Understanding how to retain a customer is a key challenge for many organisations. But what if you can retain a customer, while reducing the cost of handling issues and delivering better outcomes? The business case for retaining customers who report a problem is. To predict outcomes, you need some key ingredients…
- Classification of the issue(s)
- Customer emotion
- Outcome offered
- Key indicators
- Satisfaction with outcome
Capturing predictive insight
To predict an outcome, the first stage is to understand the issue or issues by type. This can be done by automatic classification, classification by the consumer or classification by the organisation employee.
Classification by the employee gas been shown to be subject to maximum level of variability, as here is no incentive to ensure accuracy of the data.
As an alternative, a consumer chooses their service, issue and issue type. For example:
This self-classification approach means around 80% of consumers classify their issue correctly, and the “other” category is sued to fine tune the issue options provided. This approach is simple a way to identify key issues, however, investigation has shown that complaints are often multiple smaller issues.
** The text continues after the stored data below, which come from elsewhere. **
-- ==== Sys2Proof/Laws/CopyNumbers.lean ====
section
/-!
SUPPORT. The copy numbers' law (R27 to R35): the store at its own work keeps it, and so does each move of a number
between the sets of its edition.
-/

-- One theorem after another: waiting proofs would each hold a thread.
set_option Elab.async false

namespace Sys2Proof.Machine

/-! ### The edition table -/

theorem insertNum_perm {k : Nat} : ∀ {xs : List Nat}, k ∉ xs → (insertNum k xs).Perm (k :: xs)
  | [], _ => List.Perm.refl _
  | x :: xs, h => by
    simp only [List.mem_cons, not_or] at h
    unfold insertNum
    split
    · exact List.Perm.refl _
    · rw [if_neg h.1]
      exact ((insertNum_perm h.2).cons x).trans (List.Perm.swap k x xs)

/-- A change of the store's own: the tables of numbers stay as they are. -/
theorem Editions.CopyLaw.work {d e : Editions} (l : d.CopyLaw) (store : e.Law) (image : e.image = d.image)
    (unrec : e.unrec = d.unrec) (resv : e.resv = d.resv) (flash : ∀ (p : PBlock) (k : Fin 16), e.flash[p].images[k].Law)
    (rotation : ∀ r, e.rot = some r → e.persisted[r.block] ≤ r.gen ∧ ∀ k : Fin 16, r.images[k].Law)
    (mounting : e.store = .mounting → d.store = .mounting)
    (format : e.formatting = true → e.store = .mounting) : e.CopyLaw where
  store := store
  disjoint := fun x => by unfold Editions.numbers; rw [image, unrec, resv]; exact l.disjoint x
  range := fun x => by unfold Editions.numbers; rw [image, unrec, resv]; exact l.range x
  absent := by rw [image]; exact l.absent
  ids := by unfold Editions.DistinctIds Editions.holds; rw [image]; exact l.ids
  flash := flash
  rotation := rotation
  mounting := fun m => by rw [unrec, resv]; exact l.mounting (mounting m)
  format := format

/-- The images that a block holds at a table's law obey R27. -/
theorem Editions.CopyLaw.imageLaw {d : Editions} (l : d.CopyLaw) (e : EdIx) : d.image[e].Law where
  nodup := (List.nodup_append.1 (List.nodup_append.1 (l.disjoint e)).1).1
  range := fun n hn => l.range e n (List.mem_append_left _ (List.mem_append_left _ hn))
  absent := l.absent e

theorem Editions.CopyLaw.blockImages {d : Editions} (l : d.CopyLaw) (b : LBlock) (k : Fin 16) :
    (d.blockImages b)[k].Law := by
  unfold Editions.blockImages
  simp only [Fin.getElem_fin, Vector.getElem_ofFn]
  exact l.imageLaw ⟨16 * b.val + k.val, by omega⟩

theorem EdImage.emptySlot_law : EdImage.emptySlot.Law :=
  ⟨List.nodup_nil, fun n h => by simp [EdImage.emptySlot] at h, fun _ => rfl⟩

theorem EdImage.lostSlot_law : EdImage.lostSlot.Law :=
  ⟨List.nodup_nil, fun n h => by simp [EdImage.lostSlot] at h, fun _ => rfl⟩

/-- Erasing a block leaves images that obey R27. -/
theorem flash_erased {v : Vector FlashBlock 6} (h : ∀ (p : PBlock) (k : Fin 16), v[p].images[k].Law) (q : PBlock)
    (p : PBlock) (k : Fin 16) : ((v.set q FlashBlock.erased)[p].images[k]).Law := by
  rw [getElem_set_fin]
  split
  · simpa [FlashBlock.erased] using EdImage.emptySlot_law
  · exact h p k

theorem flash_marked {v : Vector FlashBlock 6} (h : ∀ (p : PBlock) (k : Fin 16), v[p].images[k].Law) (q : PBlock)
    (m : Mark) (p : PBlock) (k : Fin 16) : ((modifyAt v q fun b => { b with mark := m })[p].images[k]).Law := by
  rw [getElem_modifyAt]
  split
  · exact h q k
  · exact h p k

/-- The three sets' sizes sum to no more than the limit (R28). -/
theorem Editions.CopyLaw.sizes {d : Editions} (l : d.CopyLaw) (e : EdIx) :
    d.image[e].issued.length + d.unrec[e].length + d.resv[e].length ≤ d.image[e].limit := by
  have h := ((l.disjoint e).subperm fun n hn => List.mem_range'_1.2 (by
    obtain ⟨a, b⟩ := l.range e n hn
    exact ⟨a, by omega⟩ : 1 ≤ n ∧ n < 1 + d.image[e].limit)).length_le
  rw [List.length_range'] at h
  simpa [Editions.numbers, Nat.add_assoc] using h

/-! ### The store at its own work -/

theorem StoreStep.of {d e : Editions} (l : d.CopyLaw) (store : e.Law) (image : e.image = d.image)
    (unrec : e.unrec = d.unrec) (resv : e.resv = d.resv) (flash : ∀ (p : PBlock) (k : Fin 16), e.flash[p].images[k].Law)
    (rotation : ∀ r, e.rot = some r → e.persisted[r.block] ≤ r.gen ∧ ∀ k : Fin 16, r.images[k].Law)
    (format : e.formatting = true → e.store = .mounting) (change : e.change = d.change)
    (persisted : e.persisted = d.persisted) (removals : e.removals = d.removals) (st : e.store = d.store) :
    StoreStep d e :=
  ⟨l.work store image unrec resv flash rotation (by rw [st]; exact id) format, image, resv,
    fun _ => by rw [change], fun _ => by rw [persisted], fun r h => .inl (by rw [removals]; exact h), by rw [st]; exact id,
    by rw [st]; exact id⟩

theorem StoreStep.retire {d : Editions} (l : d.CopyLaw) (p : PBlock) (mark : Bool) : StoreStep d (d.retire p mark) :=
  StoreStep.of l (l.store.retire p mark) rfl rfl rfl (by
    unfold Editions.retire
    dsimp only
    split
    · exact flash_marked l.flash p .retired
    · exact l.flash) l.rotation l.format rfl rfl rfl rfl

/-- The law of the store after its failure (R44). -/
theorem StoreStep.fail {d : Editions} (l : d.CopyLaw)
    (store : Editions.Law { d with store := .readOnly, rot := none, writes := [], removals := [], formatting := false }) :
    StoreStep d { d with store := .readOnly, rot := none, writes := [], removals := [], formatting := false } :=
  ⟨l.work store rfl rfl rfl l.flash (fun r h => by cases h) (fun h => by cases h) (fun h => by cases h), rfl, rfl,
    fun _ => Nat.le_refl _, fun _ => Nat.le_refl _, fun _ _ => .inr (.inr rfl), fun _ => rfl, fun h => by cases h⟩

/-- A rotation takes a spare for images that obey R27 (R41). -/
theorem StoreStep.take {d : Editions} (l : d.CopyLaw) {b : LBlock} {images : Vector EdImage 16} {gen : Nat} (p : PBlock)
    (left : Nat) (since : d.persisted[b] ≤ gen) (good : ∀ k : Fin 16, images[k].Law) (t : Vector BlockInfo 6)
    (store : Editions.Law
      { d with
        table := t, flash := d.flash.set p FlashBlock.erased
        rot := some { block := b, phys := p, images := images, gen := gen, phase := .erasing, left := left } }) :
    StoreStep d { d with
      table := t
      flash := d.flash.set p FlashBlock.erased
      rot := some { block := b, phys := p, images := images, gen := gen, phase := .erasing, left := left } } :=
  StoreStep.of l store rfl rfl rfl (flash_erased l.flash p)
    (fun r h => by cases h; exact ⟨since, good⟩) l.format rfl rfl rfl rfl

theorem StoreStep.program {d : Editions} (l : d.CopyLaw) {r : Rotation} (h : d.rot = some r) :
    StoreStep d (beginProgram r d) := by
  obtain ⟨since, good⟩ := l.rotation r h
  refine StoreStep.of l (l.store.beginProgram h) rfl rfl rfl (fun p k => ?_) (fun x hx => ?_) l.format rfl rfl rfl rfl
  · unfold beginProgram
    dsimp only
    rw [getElem_set_fin]
    split
    · exact good k
    · exact l.flash p k
  · cases hx; exact ⟨since, good⟩

/-- What releasing a role leaves (R42). -/
theorem releaseFormer_same (b : LBlock) (mark : Bool) (d : Editions)
    (flash : ∀ (p : PBlock) (k : Fin 16), d.flash[p].images[k].Law) :
    ∃ (t : Vector BlockInfo 6) (f : Vector FlashBlock 6), d.releaseFormer b mark = { d with table := t, flash := f } ∧
      ∀ (p : PBlock) (k : Fin 16), f[p].images[k].Law := by
  have key : ∀ (xs : List PBlock) (c : Editions), (∃ (t : Vector BlockInfo 6) (f : Vector FlashBlock 6),
      c = { d with table := t, flash := f } ∧ ∀ (p : PBlock) (k : Fin 16), f[p].images[k].Law) →
      ∃ (t : Vector BlockInfo 6) (f : Vector FlashBlock 6), xs.foldl (fun d p =>
        if d.table[p].erases < Config.eraseLimit then
          { d with table := modifyAt d.table p fun r => { r with role := .spare } }
        else d.retire p mark) c = { d with table := t, flash := f } ∧ ∀ (p : PBlock) (k : Fin 16), f[p].images[k].Law := by
    intro xs
    induction xs with
    | nil => intro c h; exact h
    | cons p ps ih =>
      rintro c ⟨t, f, rfl, h⟩
      refine ih _ ?_
      beta_reduce
      split
      · exact ⟨_, f, rfl, h⟩
      · unfold Editions.retire
        dsimp only
        split
        · exact ⟨_, _, rfl, flash_marked h p .retired⟩
        · exact ⟨_, f, rfl, h⟩
  exact key _ d ⟨d.table, d.flash, rfl, flash⟩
The more complex the complaint, often the more issues are involved and the harder it is to resolve.
A simple classification approach no longer delivers sufficient granularity. Therefore, it becomes important to capture key factors in an issue so the nuance of an issue raised is understood. To deliver this it becomes essential to understand primary and secondary issues. For this approach a considerable additional amount of data is required.
To classify a case there needs to be a corpus of key words. These words have been classified into the three groups.
- Complaint corpus: these are the key words used by consumers when complaining. These words are common across all service sectors.
- Service corpus: these are the key words used by consumers when raising an issue. The words are specific to the service type for the issue being raised.
- Danger corpus: these are words used by consumers that should be given a priority, as the severity/impact associated with these words are high.
Establishing what are key complaint words does not help with priortisation to help determine what are the key issues and the key concern. To determine these an assessment of the emotion expressed in the communication is undertaken. This is an assessment of the case’s emotion around the key words, principally the sentences in which they are mentioned. Once the key words are priortised these are then associated with the communications with a primary and then secondary words. The primary word been the main issue and secondary words are supporting issues that the consumer has experienced.
The next stage is understanding what has been offered to the consumer. This requires automatic reading of the communication from the organisation to the consumer to understand the offer being made. Once a case has been agreed as closed by the customer the responses are analysed and the offer extracted. This requires all the unnecessary information to be removed including introductions, sign off and supporting information.
Key indicators are factors relating to the consumer raising the case, the case type, the customer’s emotion at time of opening and at each touch point, and the number of touch points. These provide supporting data on the case that are used as a third assessment factors, after the key and secondary indicators, where there is sufficient data.
Satisfaction with outcome
The final element to take capture the consumers satisfaction with the outcome. Resolver captures this from consumers at each touch point and at the case close. This data is captured and cross referenced with the offer. This then provides a full set of data capable of predicting outcomes and in understanding the satisfaction with the complaint journey process.
Make a Prediction
All this information is captured and recorded. Then the final element is to join all key data points to allow prediction of outcomes. The size of the data set then becomes a key factor. The larger the data set the better the prediction capability. Prediction consists of the best response to the customer and what is the likely best outcome to be offered.
The development of prediction is the fundamental leap that will allow business to deliver personalised customer service automatically. This means a complaint; the unsolved loyalty touch point can become predicted. This will deliver better resolution for consumers, improve the customer experience and importantly, reduce the cost of case handling and customer retention.